When Tom has completed his ETL work, he can then let Huck know that the new Data Warehouse table is ready to be included in the IDT. Huck then has to bring this new table into the Data Foundation and expose it through the Business Layer. When the new ETL created table is added to the Data Foundation, Huck has two options. He can simply remap the existing Cost of Sales column in the Business Layer to the new table or he could create a new Cost of Sales column from the new source. The former will allow for a seamless update of existing reports – after the new Universe is published, they’ll just be refreshed against the new table – whilst the latter will allow the Users to compare the old and new figures but would require additional work to rebuild the reports to fully incorporate the new, frequently updated Cost of Sales figures from the Warehouse.

Whichever option is selected though, the IDT clearly allows for a more rapid, agile delivery iteration than traditional Universe development offers. It’s only part of the BI/DW environment - arguably a small part – but it does bring flexibility to development, hastening delivery, where before there was little. Developers and users can work together, in parallel, throughout the iteration, each delivering value to the project. The old waterfall approach of building Data Warehouse, Universe and, finally, Reports in strict order is no longer necessary. IDT has supported a new value-driven delivery approach.

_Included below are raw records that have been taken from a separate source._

/-- Moves head `h` to a lane with its buffered frames whose FIRE blocks have not been sent, ahead of new frames; one that was in
transmission on a lost lane is sent again whole (R368). -/
def State.moveHead (s : State) (h to_ : Nat) : State :=
  let old := (s.headRun h).lane
  let from_ := if old = 0xFF then (if s.primaryLane h = to_ then s.spareLane h else s.primaryLane h) else old
  let x := s.lane from_
  let live (f : Frame) : Bool := !(x.fires.any (fun g => g.track = f.track ∧ g.fire = f.fire))
  let cut := if !s.laneUp from_ ∧ x.since < x.txEnd then x.tx.toList else []
  let mine := (cut ++ x.buf).filter (fun f => f.head = h ∧ !f.fence ∧ live f)
  let s := if from_ < 32 then s.setLane from_ { x with buf := x.buf.filter (fun f => f.fence ∨ f.head ≠ h) } else s
  let s := if to_ < 32 then s.setLane to_ { s.lane to_ with buf := mine ++ (s.lane to_).buf } else s
  let s := s.setHeadRun h { s.headRun h with lane := to_ }
  ((if from_ < 32 then s.laneShow from_ else s).laneShow (min to_ 31))

/-- The heads of a lane that has gone DOWN move to their other lane when it is UP; a head with none UP has no working path
(R368). -/
def State.failover (s : State) (k : Nat) : State :=
  let hs := s.headsOn k
  let s := hs.foldl (fun s h =>
    let other := if s.primaryLane h = k then s.spareLane h else s.primaryLane h
    if s.laneUp other then s.moveHead h other else s.setHeadRun h { s.headRun h with lane := 0xFF }) s
  let s := s.laneFlags
  if hs.any (fun h => (s.headRun h).lane ≠ 0xFF) then s.raise Ev.STG_FAILOVER k else s

/-- An UP lane goes DOWN (R367 to R369). -/
def State.laneDown (s : State) (k cause : Nat) : State :=
  let x := s.lane k
  let lost := x.fires.filter (fun g => g.role = 0 ∧ x.lastUp < g.at_)
  let s := (s.setLaneState k 5 cause).raise Ev.STG_LANE_DOWN k
  let s := s.failover k
  if lost = [] then s else
  (lost.foldl (fun s g => s.mark g.track g.item 15) s).raise Ev.STG_LANE_LOST k

/-- Heads of track `n` return to their primary lane at its curtain window: by themselves with AUTO_RETURN 1, else after RETURN
(R370). -/
def State.lanesReturn (s : State) (n : Nat) : State :=
  let hs := (s.headsOf n).filter (fun h => (s.headRun h).lane = s.spareLane h ∧ s.spareLane h ≠ 0xFF ∧
    s.laneUp (s.primaryLane h) ∧ (s.flag F.STG_CTRL_AUTO_RETURN ∨ (s.lane (s.primaryLane h)).mayReturn))
  if hs = [] then s else (hs.foldl (fun s h => s.moveHead h (s.primaryLane h)) s).laneFlags

/-- The same for every track that is in its curtain window. -/
def State.lanesReturnNow (s : State) : State :=
  (List.range 16).foldl (fun s n => if s.inCurtain n then s.lanesReturn n else s) s

/-- A lane comes UP (R346, R368, R370): heads with no working path move to it at once. -/
def State.laneComesUp (s : State) (k : Nat) : State :=
  let s := s.setLaneState k 4 0
  let x := s.lane k
  let s := s.setLane k { x with sent := 0, credit := 0, seq := 0, lastUp := s.now, crcRun := 0, stalled := none
                                mayReturn := false, fires := [], lastKey := [], tx := none, txEnd := 0
                                buf := x.buf.filter (fun f => !f.fence) }
  let s := (s.laneShow k).raise Ev.STG_LANE_UP k
  if s.mode = 1 ∨ s.sys.printReset then s else
  let hs := (List.range 256).filter (fun h => s.headValid h ∧ (s.headRun h).lane = 0xFF ∧
    (s.primaryLane h = k ∨ s.spareLane h = k))
  let s := hs.foldl (fun s h => s.moveHead h k) s
  let s := s.laneFlags
  (if hs = [] then s else s.raise Ev.STG_FAILOVER k).lanesReturnNow

/-- At the end of training in phase ARM each head takes its primary lane when UP, else its spare (R347); the answer is
whether every head has a lane. -/
def State.headsPlace (s : State) : State × Bool :=
  let hs := (List.range 256).filter s.headValid
  let pick (h : Nat) : Nat :=
    if s.laneUp (s.primaryLane h) then s.primaryLane h else if s.laneUp (s.spareLane h) then s.spareLane h else 0xFF
  let s' := (hs.foldl (fun s h => s.setHeadRun h { s.headRun h with lane := pick h }) s).laneFlags
  (s', hs.all (fun h => pick h ≠ 0xFF))

/-- Training of a lane starts (R346). -/
def State.laneTrain (s : State) (k : Nat) : State :=
  let s := s.setLane k { s.lane k with takenDown := false }
  s.setLaneState k 1 0

/-- Training of a lane fails with a cause (R346). -/
def State.laneFail (s : State) (k cause : Nat) : State :=
  let s := s.setLaneState k 6 cause
  let s := if cause = 3 then s.raise Ev.STG_BOARD_MISMATCH k else s
  s.raise Ev.STG_LANE_FAILED k

/-- Every lane that HEADS names starts training (R346). -/
def State.lanesTrain (s : State) : State :=
  (List.range 32).foldl (fun s k => if s.laneNamed k then s.laneTrain k else s) s
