/-! ### Levels of user pins -/

/-- Source `k` has EN 1 and a flag set (R743). -/
def State.pendingSource (s : State) (k : Nat) : Bool :=
  (s.get (F.CUE_SRC_ROUTE k)).testBit 15 && s.get (F.CUE_SRC_FLAGS k) != 0

/-- Event pin `k` is high (R735). -/
def State.eventPin (s : State) (k : Nat) : Bool :=
  if s.flag (F.CUE_PIN_CFG_MODE k) then decide (s.now < tblGet 0 s.cue.pinEnd k)
  else (List.range 1024).any (fun e =>
    let r := s.get (F.CUE_SRC_ROUTE e)
    r.testBit 7 && bits r 6 4 == k && s.pendingSource e)

/-- What a slot of pin `p` drives (R684, R685): its enable and value; none where a serial line moves, which nothing in State
follows (log entry 22). -/
def State.slotDrive (s : State) (p code : Nat) : Option (Bool × Bool) :=
  if code = 0 then some (false, false)
  else if code = 1 then let x := tblGet 0 s.fab.outs p; some (x.testBit 0, x.testBit 1)
  else if code = 2 then
    let on := (s.get (F.GPIO_OE_ENABLE (p / 16))).testBit (p % 16)
    some (on, on && (s.get (F.GPIO_OUT_VALUE (p / 16))).testBit (p % 16))
  else if code < 0x20 then
    let k := (code - 0x10) / 4
    match code % 4 with
    | 0 => if (s.uart k).shifting.isNone then some (true, true) else none
    | 2 => some (true, s.flag (F.UART_CTRL_FLOW k) && decide (56 ≤ (s.uart k).rx.length))
    | _ => some (false, false)
  else if code < 0x30 then
    let k := (code - 0x20) / 4
    match code % 4 with
    | 3 => some (true, !(s.flag (F.SPI_STATUS_BUSY k)))
    | 2 => some (false, false)
    | _ => none
  else if code < 0x40 then
    if s.flag (F.I2C_STATUS_BUSY ((code - 0x30) / 2)) ∨ (s.i2c ((code - 0x30) / 2)).cmds ≠ [] then none else some (false, false)
  else if code < 0x50 then
    let k := (code - 0x40) / 2
    if code % 2 = 0 then some (true, s.timerOut k) else some (false, false)
  else some (true, s.eventPin (code - 0x50))

/-- The level of pin `p` as GPIO_IN shows it (R681, R685, R689): 0 in a bank with no supply; from the end of phase PLANE (R69) the
level that its slots drive where that is known and one of them does; free elsewhere (log entry 22). -/
def State.pinLevel (s : State) (p : Nat) : State × Nat :=
  let code := s.get (F.GPIO_BANK_VCCIO (pinBank p))
  let sl := tblGet 0 s.per.slots p
  let free : State × Nat := let (x, s) := s.takeFree 2; (s, x)
  if code = 0 ∨ code = 7 then (s, 0)
  else if !s.phaseDone 5 then free
  else match s.slotDrive p (bits sl 7 0), s.slotDrive p (bits sl 15 8) with
    | some a, some b => if a.1 || b.1 then (s, bit (a.2 || b.2)) else free
    | _, _ => free

/-- GPIO_IN of half-port `n`. -/
def State.gpioIn (s : State) (n : Nat) : State × Nat :=
  (List.range 16).foldl (fun (p : State × Nat) j =>
    let (s, b) := p.1.pinLevel (16 * n + j)
    (s, p.2 + b * 2 ^ j)) (s, 0)

end Sys2Proof.Machine
end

Hopefully, you’ve found this series of posts about Agile BI and the IDT of interest.

Monday 15 July 2013

Agile Analytics and the SAP Information Design Tool – 2. Testing

This post continues the series looking at how the new SAP Information Design Tool (IDT) can support the agile delivery of SAP BI projects. In the previous entry I looked at how collaborative working and a degree of version control could be delivered using the IDT in line with the concepts laid out by Ken Collier in his recent, excellent, book “Agile Analytics”. In this entry I turn to how IDT can support the testing methodology that Collier explains in the seventh chapter of his book. As is the situation with version control, the IDT is far from being a complete solution but it is an advance on what is available on what is available in the traditional Universe Designer. Fundamentally, I’m going to be making using of the IDT Business Layer Queries. These Queries are mentioned, briefly, in the IDT documentation but it’s not really clear what they’re intended to be used for so hope no SAP developers mind me co-opting them in the name of testing!
Collier has an extremely useful chapter devoted to the subject of Testing. Early on he makes two important assertions:

i) “Testing must be integrated into the development process”

ii) “Essential to integrated testing is test automation”

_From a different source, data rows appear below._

/-- Registers that a power-on reset keeps: the straps, sampled again at its release. -/
def strapRegister (a : Nat) : Bool := decide (a = F.CLK_REF.addr) || (decide (0x70500 ≤ a) && decide (a < 0x70540))

/-- A ledger entry being written may be cut by the reset: nothing, a torn slot, or the whole entry stands in flash (R471). -/
def State.ldgCut (s : State) : State :=
  match s.ldg.queue, s.ldg.head with
  | r :: _, some (x, k) =>
    if k < 256 then
      let (v, s) := s.takeFree 3
      if v = 0 then s
      else if v = 1 then s.putSlot x k r.entry.value
      else s.putSlot x k r.entry.bytes
    else s
  | _, _ => s

/-- What flash, fuses and the ledger make of a reset that falls into their work (R471, R593, R598, R711). -/
def State.resetCuts (s : State) : State :=
  let (k, s) := s.takeFree 129
  let s := s.lcyCut k
  let (c, s) := s.takeFree 2
  let was := s.cfg.flc.isSome || s.cfg.stage.isSome || s.cfg.selecting.isSome
  let s := s.flashWarn (c = 1)
  let s := (s.stageAbort).ldgCut
  { s with cfg := { s.cfg with cutPulse := was && decide (c = 1) } }

/-- What a reset leaves of a sector's state: one refused only because the table was full is tried again (R596). -/
def State.sectorKept (s : State) (p : Nat × Sector) : Nat × Sector :=
  if p.2.state = 2 ∧ !p.2.factory ∧ !(s.cfg.grown.contains (p.1 / 65536 * 2 ^ 28 + p.1 % 65536)) then (p.1, { p.2 with state := 0 }) else p

/-- A device reset: `kind` 0 power-on, 1 cold, 2 warm. -/
def State.deviceReset (s0 : State) (kind : Nat) (held : Bool) : State :=
  let s := s0.resetCuts
  let warm : Bool := kind = 2
  let por : Bool := kind = 0
  let regs := s.regs.filter (fun c => if por then strapRegister c.1 else keptRegister c.1)
  let pll (p : Nat × Pll) : Nat × Pll := (p.1, ({ bands := p.2.bands, useCount := p.2.useCount } : Pll))
  let dmc (p : Nat × Dmc) : Nat × Dmc :=
    (p.1, if warm then ({ sets := p.2.sets, rating := p.2.rating, minPs := p.2.minPs, inSr := true, hist := p.2.hist } : Dmc)
          else ({ hist := p.2.hist } : Dmc))
  let reverted := s.flag F.CFG_STATUS_TRIAL || s.cfg.selDefer || s.cfg.recordDue
  let n : State := {
    pending := s.pending, now := s.now, freeIx := s.freeIx, stores := s.stores, dram := s.dram, flash := s.flash, nor := s.nor
    regs := regs, porAt := s.porAt, aonMarks := if por then [] else s.aonMarks
    banks := if por then [] else s.banks
    cue := if por then {} else { log := s.cue.log, logHead := s.cue.logHead, logTotal := s.cue.logTotal }
    clk := { pll := if por then [] else s.clk.pll.map pll, refSel := s.clk.refSel }
    sys := { held, por, earlyWarning := s.sys.earlyWarning, warm, t0 := s.now, done := if warm then [1, 2] else [] }
    dmc := if por then [] else s.dmc.map dmc
    dmcMap := s.dmcMap, rstIn := s.rstIn
    cfg := { planeA := s.cfg.planeA, planeB := s.cfg.planeB, selVal := s.cfg.selVal, selNot := s.cfg.selNot, reverted
             sectors := s.cfg.sectors.map s.sectorKept, grown := s.cfg.grown, cutPulse := s.cfg.cutPulse }
    lcy := { value := s.lcy.value, compl := s.lcy.compl, tokVal := s.lcy.tokVal, tokNot := s.lcy.tokNot, trim := s.lcy.trim, trimNot := s.lcy.trimNot, keys := s.lcy.keys
             pubs := s.lcy.pubs, keyBad := if warm then s.lcy.keyBad else 0, wipeVal := s.lcy.wipeVal, wipeNot := s.lcy.wipeNot, failedAt := s.lcy.failedAt } }
  let n := if warm then n else n.store .dramLost
  let n := if por then n else
    let n := n.put F.SYS_CALL_CTRL_STOP_BEFORE_ARM (s0.get F.SYS_CALL_CTRL_STOP_BEFORE_ARM)
    (n.put (F.DMC_CFG_MAP 0) (s0.get (F.DMC_CFG_MAP 0))).put (F.DMC_CFG_CALL_RATE 0) (s0.get (F.DMC_CFG_CALL_RATE 0))
  let n := n.put F.LCY_STATUS_HOLDUP (s0.get F.LCY_STATUS_HOLDUP)
  n.put F.LCY_STATUS_EARLY_WARNING (s0.get F.LCY_STATUS_EARLY_WARNING)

The IDT certainly helps with the first of those assertions but, in it’s current state, does nothing to help with the second. My contention is that there may be an option within the wider SAP BusinessObjects deployment which might help with this but I’ll get to that later. For now, let’s focus on integrating testing with development. To be fair, I think Collier accepts that the goal of automated testing becomes difficult when you are using ‘black box’ proprietary solutions like the data access layers which SAP Universes effectively provide. His chapter focuses principally on the testing principles for data warehouse schemas, user interfaces and the various third party solutions available to help with automating those tests but acknowledges that not all the components of a BI environment can currently be automated. If we buy that then I believe there is value in looking at where the SAP IDT can at least progress things a bit.

Collier also makes reference in his chapter on Testing to Test Driven Development (TDD). It’s a compelling argument that – and I’m simplifying it here - puts agreeing tests at the start of all agile developments and applying them continuously throughout. This is the integration that the first of the assertions I’ve quoted above refers to and it’s where I could see the IDT adding particular value through the use of the Business Layer Queries.

Let’s use the productive and collaborative developers I referenced in my last post – Tom and Huck. When we left them last time, Tom was developing the Business Layer of the IDT ‘exploded’ Universe model whilst Huck worked on adding a new data source to the Data Foundation. As he developed the Business Layer, Tom was able to create queries that tested his amendments and made sure the results were in line with the user expectations originally defined in their User Stories (Collier is really good and challenging on this topic e.g. he advocates potentially creating these test queries even before development). How does he do that? By using the query panel built into the Business Layer interface.

Business Layer Queries are stored with the Business Layer as it is shared in the repository and with other developers. It’s sadly not possible to automate them in this interface but it does allow a single point of storage for the small unit tests that are necessary for all artefacts in your BI environment. They’re built using a a query interface very familiar to anybody that’s used BusinessObjects before.

Once the Queries are created, they can be renamed and have a description added to them that, I’d suggest, be used to record expected results to. Once the Business Layer is saved and exported to the Repository the queries are then available to other developers to run, validating that any changes they have made do not affect the expected results elsewhere. It’s quite a handy query interface actually as, not only does it return the results, it also returns basic data profiling information about distinct values and their spread in the result set.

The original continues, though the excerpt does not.